● Your task
Starting at the line that contains "def powerOnBase (strap" and ending at the line that contains "wr32 Reg.CLKPWR_CLK_STAT 0xFF", the lines below are to be given again exactly, with nothing added.

● Data records
-- ==== Sys2Proof/Machine/Power.lean ====
section
/-!
DEFINITION. Machine/Power.lean: power-on (R474–R477), the held-output restart (R475–R482), power failure (R483–R485), clocks and temperature
(R486–R488), and the life-cycle transitions, after which the part stands as after a power-on reset (R436).
-/
namespace Sys2Proof.Machine

open Sys2Proof

/-- The part with the checkpoint's guards and tasks, and the board in force, as a rim leaves them for the steps of the next tick (R172). -/
def takeSnaps (c : Chip) : Chip :=
  { c with rimTasks := (c.tasks.map (fun e => (e.1, taskStateCode e.2.state))).filter (fun (e : Nat × Nat) => decide (e.2 ≠ 0)),
           rimGuards := c.tripped }

/-! ### Power-on (R477) -/

/-- What a power-on leaves as it was: the health area, the count of power failures, the entropy source's draws and the levels at the pins. -/
def powerOnBase (strap : Bool) (old : Chip) : Chip :=
  let h := old.health
  let c := { Chip.reset with
    health := { area := h.area, head := h.head, wraps := h.wraps, sum0 := h.sum0, sum1 := h.sum1 },
    pfCount := old.pfCount, draws := old.draws,
    pins := (old.pins.filter (fun e => e.2.raw)).map (fun e => (e.1, { raw := true, deb := true })) }
  wr32 Reg.CLKPWR_CLK_STAT 0xFF (wr32 Reg.CLKPWR_PF_COUNT (Word.ofNat old.pfCount) (wrB Reg.TWIN_TWIN_STAT 3 strap c))

/-- Axes and loop ports that fail self-test retire before SAFE_IDLE is entered (R250, R282). -/
def selfTestUnits (bist : BistResult) (c : Chip) : Chip :=
  let c := forAll ((List.range 32).filter (fun n => bist.axes.contains n)) (fun n c =>
    raiseEv Event.STEPDRV_AXIS_RETIRED n [n, Event.STEPDRV_CHOP_TEST_FAIL.code] (c.setAx n { c.ax n with retired := true })) c
  forAll ((List.range 32).filter (fun n => bist.ports.contains n)) (fun n c =>
    portRim n (c.setPort n { c.port n with retDue := some Event.LPORT_READBACK_FAIL.code })) c

/-- The configuration slot at start-up (R449, R53), and the role of a unit in a pair (R416, R424). -/
def startConfig (v : Nv) (c : Chip) : Chip :=
  let m := c.mem
  let c := takeSwitches (checkBankNow 0 (configEffects m (loadSlot v c).2))
  let c := { c with tickLen := predictLen c, perN := tickN c }
  if pairEn c ∧ lcState v.fuses = 2 then
    wrF Reg.TWIN_TWIN_STAT 2 0 1 { c with twin := { c.twin with searching := true, joinAt := nowAt c } }
  else c

/-- The power-on sequence up to SAFE_IDLE (R477). Outputs keep their reset states until the first rim. -/
def powerOn (bist : BistResult) (strap : Bool) (v : Nv) (old : Chip) : Chip :=
  let c := selfTestUnits bist (selfTestLanes bist.lanes (powerOnBase strap old))
  let c := startConfig v (healthPowerOn c)
  let c := { c with autoCfg := rdB c Reg.SYS_DEV_CFG 0 }
  let c := if old.sec.session.isSome then raiseEv Event.SEC_SESSION_END 0 [0, 2] c else c
  secShow v c

/-- AUTO_RUN (R8, R477): the RUN that DEV_CFG asked for at the last reset of the logic die is issued at the rim of the first tick at which no port is STARTING and the role is SOLO or
ACTIVE; not after SLOT_INVALID. -/
def autoRun (c : Chip) : Chip :=
  if c.autoRun ∧ c.autoCfg ∧ ¬ c.sec.noAuto ∧ ¬ c.outReset ∧ ownsOutputs c
      ∧ (List.range 8).all (fun p => decide (wlState c p ≠ 1)) then
    { c with devReq := some true, devAuto := true, autoRun := false }
  else c

/-! ### Held-output restart (R475–R482) -/

/-- The logic-die reset asserts (R476, R478, R482): nothing in the field moves, but that an owner with a partner in SHADOW puts its outputs in
standby where it has not handed over (R413). -/
def assertRestart (cause : RestartCause) (c : Chip) : Chip :=
  if c.dev = .heldRestart then c else
  let c := if hasShadow c then dropOutputs c else c
  { c with
    devBefore := c.dev, dev := .heldRestart, restartReq := .none,
    restart := some { cause := cause, flushed := decide (cause = .command), arrays := decide (cause = .sramSupply) } }

/-- The cause of a restart that comes from a pin or a supply (Table 2 of R475). -/
def pinCause : RestartPin → RestartCause
  | .lreset => .lresetPin | .core => .coreSupply | .sram => .sramSupply

/-- A flush that a commanded restart waits for is complete (R480). -/
def restartFlushed (c : Chip) : Chip :=
  if c.restartReq = .flush ∧ ¬ c.health.flushing ∧ c.health.again = 0 then { c with restartReq := .rim } else c

/-- The end of a flush, which a commanded restart may await (R352, R480). -/
def flushEnd (ok : Bool) (c : Chip) : Chip :=
  if c.health.flushing ∧ ok then restartFlushed (healthFlush ok c) else healthFlush ok c

/-- The checkpoint half that a restore uses: the newer of those whose seal and CRC are good (R479). -/
def restoreHalf (sealA sealB : Bool) (c : Chip) : Option (Nat × Retained × Tab Byte) :=
  let a := if sealA then c.ckA else none
  let b := if sealB then c.ckB else none
  if c.ckNext then a.or b else b.or a

/-- Pages that run on through the restart (Table 4 of R478). -/
def pageRunsOn (a : Nat) : Bool :=
  match pageOfAddr a with
  | some .time | some .host | some .clkpwr => true
  | _ => false

/-- Addresses that the checkpoint holds: page registers, and the recorder's code configuration. -/
def inCheckpoint (a : Nat) : Bool := decide (a < 0x16000) || decide (0x02000000 ≤ a)

/-- The register memory after a restart: what runs on and the tables, which stand unless the large arrays were lost, and from the checkpoint
everything else. -/
def restoredMem (arrays : Bool) (m regs : Tab Byte) : Tab Byte :=
  (regs.filter (fun e => !pageRunsOn e.1)).foldl (fun m e => memPut m e.1 e.2)
    (m.filter (fun e => pageRunsOn e.1 || (!inCheckpoint e.1 && !arrays)))

/-- The chip at the first tick after a restart, before its blocks resume: the checkpoint's state, with what ran on (R478). -/
def restoredChip (ret : Retained) (regs : Tab Byte) (arrays : Bool) (elapsed : Nat) (c : Chip) : Chip :=
  { Chip.reset with
    toRetained := { ret with
      time := { c.time with base := c.time.base + elapsed * tickSpan c }, net := c.net, opSec := c.opSec, ports := c.ports, fsk := c.fsk,
      axes := c.axes, ais := c.ais, caps := c.caps, retValid := c.retValid },
    tick := tickAdd c.tick elapsed, cyc := c.cyc + elapsed * tickN c, mem := restoredMem arrays c.mem regs, recMem := c.recMem, health := c.health, lnk := c.lnk,
    sec := { c.sec with challenge := none, quoteDue := none, body := none, quote := [] },
    ckA := c.ckA, ckB := c.ckB, ckNext := c.ckNext, pins := c.pins, owNext := c.owNext, drvMem := c.drvMem, inMem := c.inMem, convAt := c.convAt, beat := c.beat + elapsed, boardTick := c.boardTick, tbFree := c.tbFree, axShown := c.axShown,
    pf := c.pf, pfCount := c.pfCount, draws := c.draws, hotLogic := c.hotLogic, hotField := c.hotField, syncSeen := c.syncSeen,
    skewPeak := c.skewPeak, vloopOk := c.vloopOk, vlowDue := c.vlowDue, outEn := c.outEn, outReset := c.outReset, autoRun := c.autoRun,
    autoCfg := mB (restoredMem arrays c.mem regs) Reg.SYS_DEV_CFG 0, before := restoredMem arrays c.mem regs, autoArm := c.autoArm,
    ring := { RingSt.reset with lost := c.ring.lost } }
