-- ==== Sys2Proof/Machine/Rim.lean ====
section
/-!
DEFINITION. Machine/Rim.lean: the tick itself: its start, P_IN, the end of a strand, P_OUT and the rim (R11, R13, R16, R19–R25, R33–R35, R46–R52, R70,
R469, R470, R479).
-/
namespace Sys2Proof.Machine

open Sys2Proof

/-! ### Within the tick -/

/-- A strand reaches its done_time: its unit computes from what was released by its start, and its stores are released (R70, R85, R142, R39,
R325, R337). -/
def strandComplete (i : Nat) (c : Chip) : Chip :=
  match c.sched.find? (fun f => decide (f.index = i)) with
  | none => c
  | some f =>
    if f.lane = noLane then c else
    let st := strandOf c.mem c.bankActive i
    let c := atPhase (f.done / 4) { c with
      sched := c.sched.filter (fun g => decide (g.index ≠ i)), doneStr := c.doneStr ++ [(i, f.done)] }
    match st.kind with
    | 1 => loopRun i st f.start f.done (if lrEchoEn c.mem st.unit then tickTerm (lrEcho c.mem st.unit) c else 0) c
    | 2 => echoRun st f.start f.done c
    | 3 => avgRun st.unit f.start f.done c
    | 4 => changeRun st.unit f.start c
    | 5 => watchRun st f.start f.done c
    | _ => c

/-- SKEW and SKEW_COUNT, DIE_SKEW beyond ±2 ns and loss of lock of CK_AFE beyond ±20 ns (R472, R487). `skew` is in 0.25 ns. -/
def dieSkew (skew : Int) (c : Chip) : Chip :=
  let peak := max c.skewPeak (min 0xFFFF skew.natAbs)
  let c := wr32 Reg.CLKPWR_SKEW (Word.ofNat (unsx 16 skew + 0x10000 * peak)) { c with skewPeak := peak }
  let c := if 8 < skew.natAbs then raiseEv Event.CLKPWR_DIE_SKEW 0 [pw skew] (regInc Reg.CLKPWR_SKEW_COUNT c) else c
  if 80 < skew.natAbs then pllUnlock 7 c else c

/-- A tick starts (R13, R34, R398, R487): the new RATE takes effect and the rim is predicted. -/
def tickStart (skew glint : Int) (c : Chip) : Chip :=
  let c := atTickStart c
  let c := steerByGlint glint c
  let c := wr32 Reg.TIME_RATE (Word.ofInt c.time.rateNext) c
  let c := { c with tickLen := predictLen c }
  let c := boardWr 0 Sig.tickLo (Word.ofNat c.tick) true (boardWr 0 Sig.tickHi (Word.ofNat (c.tick / 0x100000000)) true
    (boardWr 0 Sig.ptpNs (Word.ofNat (ptpNs c % 1000000000)) true c))
  dieSkew skew c

/-- What part I carries of the board: the words that the local inputs have put there (R400). -/
def inputWords (c : Chip) : List (Nat × Word × Bool) :=
  (c.work.filter (fun e => decide (e.1 < Sig.tickLo))).map (fun e => (e.1, e.2.val, e.2.valid))

/-- P_IN (R241, R260–R267, R290, R296, R297, R472): the local inputs latch; an owner sends the digest of the last rim and part I (R400). -/
def pIn (xs : List PortMeas) (vloop : Nat) (sense : Sense) (c : Chip) : Chip :=
  let c := atPhase 0 { c with inMem := inputPage c.mem }
  let c := sendMirror (.digest (ownDigest c)) c
  let c := stepperPIn (portsPIn xs vloop (pinsPIn (forEach 64 aiWindow c)))
  let c := wrF Reg.CLKPWR_VHOLD 15 0 (min 0xFFFF sense.vhold) (wrF Reg.CLKPWR_POWER 15 0 (min 0xFFFF sense.power)
    (wrF Reg.CLKPWR_TEMP 7 0 (min 255 sense.logic) (wrF Reg.CLKPWR_TEMP 15 8 (min 255 sense.field) c)))
  sendMirror (.inputs (inputWords c) (decide (c.dev = .run)) (tstateCode c.time.state) ((tabKeys c.axes).map (fun n => (n, (c.ax n).offs)))) c

/-- Part L of an owner's mirror image: each running port's return (R400). -/
def mirrorReturns (c : Chip) : MirrorPart :=
  .returns (((List.range 8).filter (wlRuns c)).map (fun p =>
    let w := c.wl p
    (p, w.judged && !w.retEp, w.heads.map (fun h => decide (h.stale = 0)))))

/-- The start of a window; by the early one an owner has sent part L, and a shadow has part I (R400, R403). -/
def windowOpens (late : Bool) (c : Chip) : Chip :=
  let c := strandDispatch late c
  if late then c else
    let c := sendMirror (mirrorReturns c) c
    if c.twin.gotI then c else mirrorGap c

/-! ### P_OUT -/

/-- The code of a bad output set in DIE_LINK (R11); none for a good one. -/
def findingCode : LinkFinding → Option Nat
  | .good => none | .late => some 0 | .incomplete => some 1 | .crc => some 2

/-- The field die's judgement of the tick's output set (R11): whether it is taken. No set is sent after an early overrun (R49). -/
def judgeSet (f : LinkFinding) (c : Chip) : Bool × Chip :=
  if c.earlyOver then (false, { c with linkBad := 0 })
  else match findingCode f with
  | none => (true, { c with linkBad := 0 })
  | some k =>
    let n := min 2 (c.linkBad + 1)
    let c := raiseEv Event.SYS_DIE_LINK 0 [k, n] { c with linkBad := n }
    (false, if n = 2 then { c with safeCause := some Event.SYS_DIE_LINK.code } else c)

● Reply to the task
def powerOnBase (strap : Bool) (old : Chip) : Chip :=
  let h := old.health
  let c := { Chip.reset with
    health := { area := h.area, head := h.head, wraps := h.wraps, sum0 := h.sum0, sum1 := h.sum1 },
    pfCount := old.pfCount, draws := old.draws,
    pins := (old.pins.filter (fun e => e.2.raw)).map (fun e => (e.1, { raw := true, deb := true })) }
  wr32 Reg.CLKPWR_CLK_STAT 0xFF (wr32 Reg.CLKPWR_PF_COUNT (Word.ofNat old.pfCount) (wrB Reg.TWIN_TWIN_STAT 3 strap c))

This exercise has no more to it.